Plusieurs cas se présentent quand une personne, plongée dans d'extrêmes souffrances, désire la mort, les soins palliatifs ayant leurs limites :

- le suicide, un acte difficile et solitaire, qui laisse le malade trouver et s'administrer les produits qui le feront mourir, avec le risque, comme le dit le Dr Bernard Senet, de l'Association pour le droit à mourir dans la dignité (ADMD), de "se louper" et de "choquer les enfants". Mme Sébire se disait "violemment hostile" au suicide.

- l'euthanasie (étymologiquement le "bien mourir") dite "active" -un pléonasme pour nombre de praticiens- quand le médecin injecte le produit létal. Une solution qui rassure le mourant et dédouane la famille, mais qui est lourde pour les médecins. "On ne peut pas être médecin et aider les gens à se suicider, c'est un échec, même dépénalisé", estime le Dr Pierre Lacut, spécialiste de soins palliatifs dans une clinique bretonne.

- l'application de la loi Leonetti de 2005 qui prévoit que l'on puisse, dans le cadre d'une procédure collégiale, cesser les soins, c'est-à-dire "laisser mourir sans faire mourir", par exemple en débranchant un malade ou en le plongeant dans une sédation (apaisement par un sédatif) avec pour "effet secondaire d'abréger la vie".

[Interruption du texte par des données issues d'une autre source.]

-- ==== Sys2Proof/Certificates/Slice0/Obligations.lean ====
section
/-!
DEFINITION. The statements for the provers: what a step does, what the commands of each family do and leave, when each
command completes, and what every step keeps. Each docstring says what the statement says; OBLIGATIONS.json cites the spec.
-/

open Sys2Proof Sys2Proof.Machine

/-! ## The queue and the step -/

/-- A step runs the command at the front of the queue on the state with the queue's rest. -/
def Obligations.StepRunsFrontCommand : Prop :=
  ∀ (c : Instr) (rest : List Instr) (s : State),
    step { s with pending := c :: rest } = exec c { s with pending := rest }

/-- On an empty queue the time base runs on by 4 ns while the auxiliary supply is present, and nothing else changes: the model's choice of a clock
tick (log entry 7). -/
def Obligations.EmptyQueueStepAdvancesTime : Prop :=
  ∀ s : State, s.pending = [] →
    step s = .next (s.withPart ({ s.part with now := if s.part.power.vaux then (s.part.now + 4) % 2 ^ 64 else s.part.now }))

/-- No command of the table stops the block, from any state, in any number of steps. -/
def Obligations.NoCommandStopsTheBlock : Prop := ∀ (k : Nat) (s : State), Safe k s

/-- Commands run in the order of the queue, each exactly once: after `k` steps the queue is the old one without its first `k` commands, whatever
those commands did. -/
def Obligations.CommandsRunInOrder : Prop :=
  ∀ (k : Nat) (s : State), ∃ t, Host.Core.run Sys2Proof.core k s = .next t ∧ t.pending = s.pending.drop k

/-- Every step keeps the queue well formed: no command puts a command into it. -/
def Obligations.StepKeepsQueueWellFormed : Prop :=
  ∀ s t : State, s.pending.all Instr.wf = true → step s = .next t → t.pending.all Instr.wf = true

/-- The machine after reset: no command waits; the part is powered from VAUX only, in stage 1 of its boot, with package state OFF; the time base
reads 0; no page, DRAM burst, key, session or vintage is there; no port holds a committed decoder and each advertises 512 credits of each kind. Where
the spec names no reset value the zeros are the model's choice (log entries 2 and 5). -/
def Obligations.ResetState : Prop :=
  State.reset.pending = [] ∧
  (∀ e i, i < 65536 → (e, i) ≠ (.bootState, 0) → (e, i) ≠ (.packagePowerState, 0) → (e, i) ≠ (.codebookState, 0) →
    State.reset.part.od e i = e.info.dflt) ∧
  State.reset.part.od .bootState 0 = 1 ∧ State.reset.part.od .packagePowerState 0 = 0 ∧
  State.reset.part.od .codebookState 0 = 1 ∧
  State.reset.part.now = 0 ∧ State.reset.part.logNext = 0 ∧ State.reset.part.vint.inForce = Vintage.none ∧
  (∀ p, State.reset.part.pav p = PavState.zero) ∧
  (∀ k, State.reset.part.keys.sets.get KeySet.zero k = KeySet.zero) ∧
  (∀ k, (State.reset.part.sess k).isOpen = false) ∧
  (∀ i k, (State.reset.part.port i).decoders.get Decoder.zero k = Decoder.zero) ∧
  (∀ i, (State.reset.part.port i).heldReq = 512 ∧ (State.reset.part.port i).heldDat = 512) ∧
  State.reset.part.power.mainPG = false ∧ State.reset.part.power.corePG = false

/-! ## The part's log, the mailbox and the data objects of a port -/

/-- Logging a record changes the log, the sessions' notices, the ports' rings and pending vectors, tallies and what is sent: no other field of the
part, and of the dictionary's store only RING_STATE of a port. With no session open and no notice ring enabled or with records waiting, a record goes
into the log at the place of its number, with its time, code, slice, pavilion and values, the number of the next record rises by 1, and nothing else
changes. -/
def Obligations.LoggingARecord : Prop :=
  (∀ (p : Part) (code a b : Nat) (sl : Option Nat) (pav : Nat),
     Part.only [.log, .logNext, .ports, .delta, .gate, .dict, .out, .freeCtr] p (p.logEv code a b sl pav) ∧
     ∀ e i, e ≠ .ringState → i < 65536 → (p.logEv code a b sl pav).od e i = p.od e i) ∧
  (∀ (p : Part) (code a b : Nat) (sl : Option Nat) (pav : Nat),
     (∀ k < 32, (p.sess k).isOpen = false) →
     (∀ i < 16, ((p.port i).rings.get Ring.zero 2).enabled = false ∧ ((p.port i).rings.get Ring.zero 2).pending = []) →
     p.logEv code a b sl pav =
       { p with log := p.log.put (p.logNext % 65536) ⟨p.now, code, sl, pav, 0, a, b⟩, logNext := p.logNext + 1 })

/-- A mailbox command is answered with its return code and payload; where the mailbox control register names no vector nothing else happens. The
mailbox commands that report what the part is answer Success with the identity, the firmware revision, the supported logs and their bytes, the memory
device, the dynamic-capacity regions, and change nothing. An opcode that the part does not list is answered Unsupported and changes nothing. The
event logs of a port: Get Event Records returns the overflow state and the oldest records, Clear Event Records of all empties the log and clears its
overflow, and the interrupt policy reads back what was set. The poison list of a port: Get Poison List returns up to 510 of its entries with the More
and overflow flags; Clear Poison of an accepted address of a running slice queues a full-line write of the data there. The payloads as lists of
values and the bits of the command effects are the model's (log entries 30 and 31). -/
def Obligations.MailboxCommands : Prop :=
  (∀ (p : Part) (i code : Nat) (payload : List Nat), (p.port i).mboxVector = 0 →
     p.mbox i code payload = { p with out := p.out ++ [.mailbox i code payload] }) ∧
  (∀ (s : State) (i : Port),
     exec (.mboxIdentify i) s = .next (s.withPart (s.part.mbox i 0
       [0x1F8B, 0x0C08, bits s.part.flash.subsys 0 16, bits s.part.flash.subsys 16 16, s.part.flash.serial, 13, 3])) ∧
     exec (.mboxGetFwInfo i) s = .next (s.withPart (s.part.mbox i 0 [1, 1, 0, 0, s.part.boot.version])) ∧
     exec (.mboxGetSupportedLogs i) s = .next (s.withPart (s.part.mbox i 0 [1, 4 * mboxEffects.length])) ∧
     (∀ offset len, offset + len ≤ 4 * mboxEffects.length → ∃ l : List Nat, l.length = len ∧
       exec (.mboxGetLog i true offset len) s = .next (s.withPart (s.part.mbox i 0 l)) ∧
       ∀ k < len, l[k]? = (mboxEffects.flatMap fun e => [e.1 % 256, e.1 / 256 % 256, e.2 % 256, e.2 / 256 % 256])[offset + k]?) ∧
     exec (.mboxIdentifyMemoryDevice i) s = .next (s.withPart (s.part.mbox i 0
       [s.part.boot.version, 0, 0, 0, 512, 512, 512, 512, 512, 0, 1024, 0])) ∧
     exec (.mboxGetDcConfiguration i) s = .next (s.withPart (s.part.mbox i 0
       (8 :: (List.range 8).flatMap fun r => [r * 2 ^ 45, 2 ^ 45, 2 ^ 21, r])))) ∧
  (∀ (s : State) (i : Port) (op : BitVec 16), (∀ e ∈ mboxEffects, e.1 ≠ op.toNat) →
     exec (.mboxUnsupported i op) s = .next (s.withPart (s.part.mbox i 3 []))) ∧
  (∀ (s : State) (i : Port) (log : Fin 5),
     (let g := (s.part.port i).logs.get EventLog.zero log
      exec (.mboxGetEventRecords i log) s = .next (s.withPart (s.part.mbox i 0
       ([b2n (g.overflow != 0) + 2 * b2n (decide (63 < g.records.length)), g.overflow, g.firstTime, g.lastTime, min 63 g.records.length] ++
         (g.records.take 63).flatMap EventRec.fields)))) ∧
     (∀ handles, exec (.mboxClearEventRecords i log true handles) s = .next (s.withPart
       ((s.part.onPort i fun t => { t with
         logs := t.logs.set EventLog.zero log { t.logs.get EventLog.zero log with records := [], overflow := 0, firstTime := 0, lastTime := 0 } }).mbox i 0 []))) ∧
     exec (.mboxGetEventIntPolicy i) s = .next (s.withPart (s.part.mbox i 0 (s.part.port i).policy)) ∧
     (∀ policy : List Nat, policy.length = 5 → (∀ v ∈ policy, v ≤ 16) →
       exec (.mboxSetEventIntPolicy i policy) s =
         .next (s.withPart ((s.part.onPort i fun t => { t with policy := policy }).mbox i 0 [])))) ∧
  (∀ (s : State) (i : Port),
     exec (.mboxGetPoisonList i) s = .next (s.withPart (s.part.mbox i 0
       ([b2n (decide (510 < (s.part.port i).poison.length)) + 2 * b2n (s.part.port i).poisonOver.isSome,
         (s.part.port i).poisonOver.getD 0, min 510 (s.part.port i).poison.length] ++
         ((s.part.port i).poison.take 510).flatMap fun e => [e.dpa, e.units, 2]))) ∧
     ∀ (dpa : U64) (data : Line) (sl logical : Nat), s.part.ofDpa i dpa.toNat = some (sl, logical) →
       exec (.mboxClearPoison i dpa data) s = .next (s.withPart ((s.part.enqueue ⟨.write, i, 0, ones64, dpa.toNat, sl, logical / 64 * 64, data.toNat, 0, s.part.vint.bank,
           s.part.od .portEpoch i, false⟩).mbox i 0 [])))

Nombre de spécialistes soulignent le caractère "hypocrite" de cette loi, qui ne permet pas de donner la mort mais autorise un processus qui s'achève souvent par la mort.

"Je veux pouvoir faire la fête une dernière fois avec mes enfants et à l'aube je veux m'endormir dans la paix et la sérénité", demandait Chantal Sébire qui avait refusé cette sédation.

Marie Humbert, qui a provoqué en 2003 la mort de son fils, rappelle : "ce que ne voulait pas Vincent, c'est partir tout doucement, sans s'en apercevoir. Il voulait partir le jour où il l'avait décidé".

Les professionnels sont souvent réservés.

"Il n'est pas possible de faire porter à une seule personne une action qui est du côté du meurtre", estime Jacqueline Maillard, psychologue. Elle insiste sur la nécessité de "sortir de la clandestinité", d'avoir du débat collectif.

En cas de dépénalisation de l'euthanasie, certains craignent les dérives d'une loi "qui ouvrirait à la possibilité d'éliminer ceux qui nous dérangent", comme le note Marie de Hennezel, psychanalyste, dans son récent rapport sur les soins palliatifs.

Les malades en fin de vie, "très sensibles à l'ambiance d'angoisse dégagée par les proches", peuvent souhaiter épargner leur entourage par une demande de mort "qui ne correspond pas forcément à leur désir profond", notait le conseil national d'éthique dans un avis de 2000.

Le Dr Lacut cite le cas d'une patiente de 87 ans, qui, après avoir souhaité participer à une dernière réunion familiale de Noël, "tardait à mourir". "C'est bientôt fini ?", demandait la famille.

Nombre de spécialistes conviennent qu'il est des cas où l'équipe médicale peut estimer que la solution la plus humaine est d'aider activement à mourir, sans pour autant dépénaliser l'euthanasie comme le souhaite l'ADMD.

Une décision dont le "caractère transgressif" devrait être maintenu, et qui devrait être prise "collégialement, au terme d'une évaluation sérieuse et d'une réflexion éthique", dit Mme de Hennezel. Jean Leonetti suggère de donner "des instructions aux parquets" pour que "cet acte soit considéré avec beaucoup d'humanité".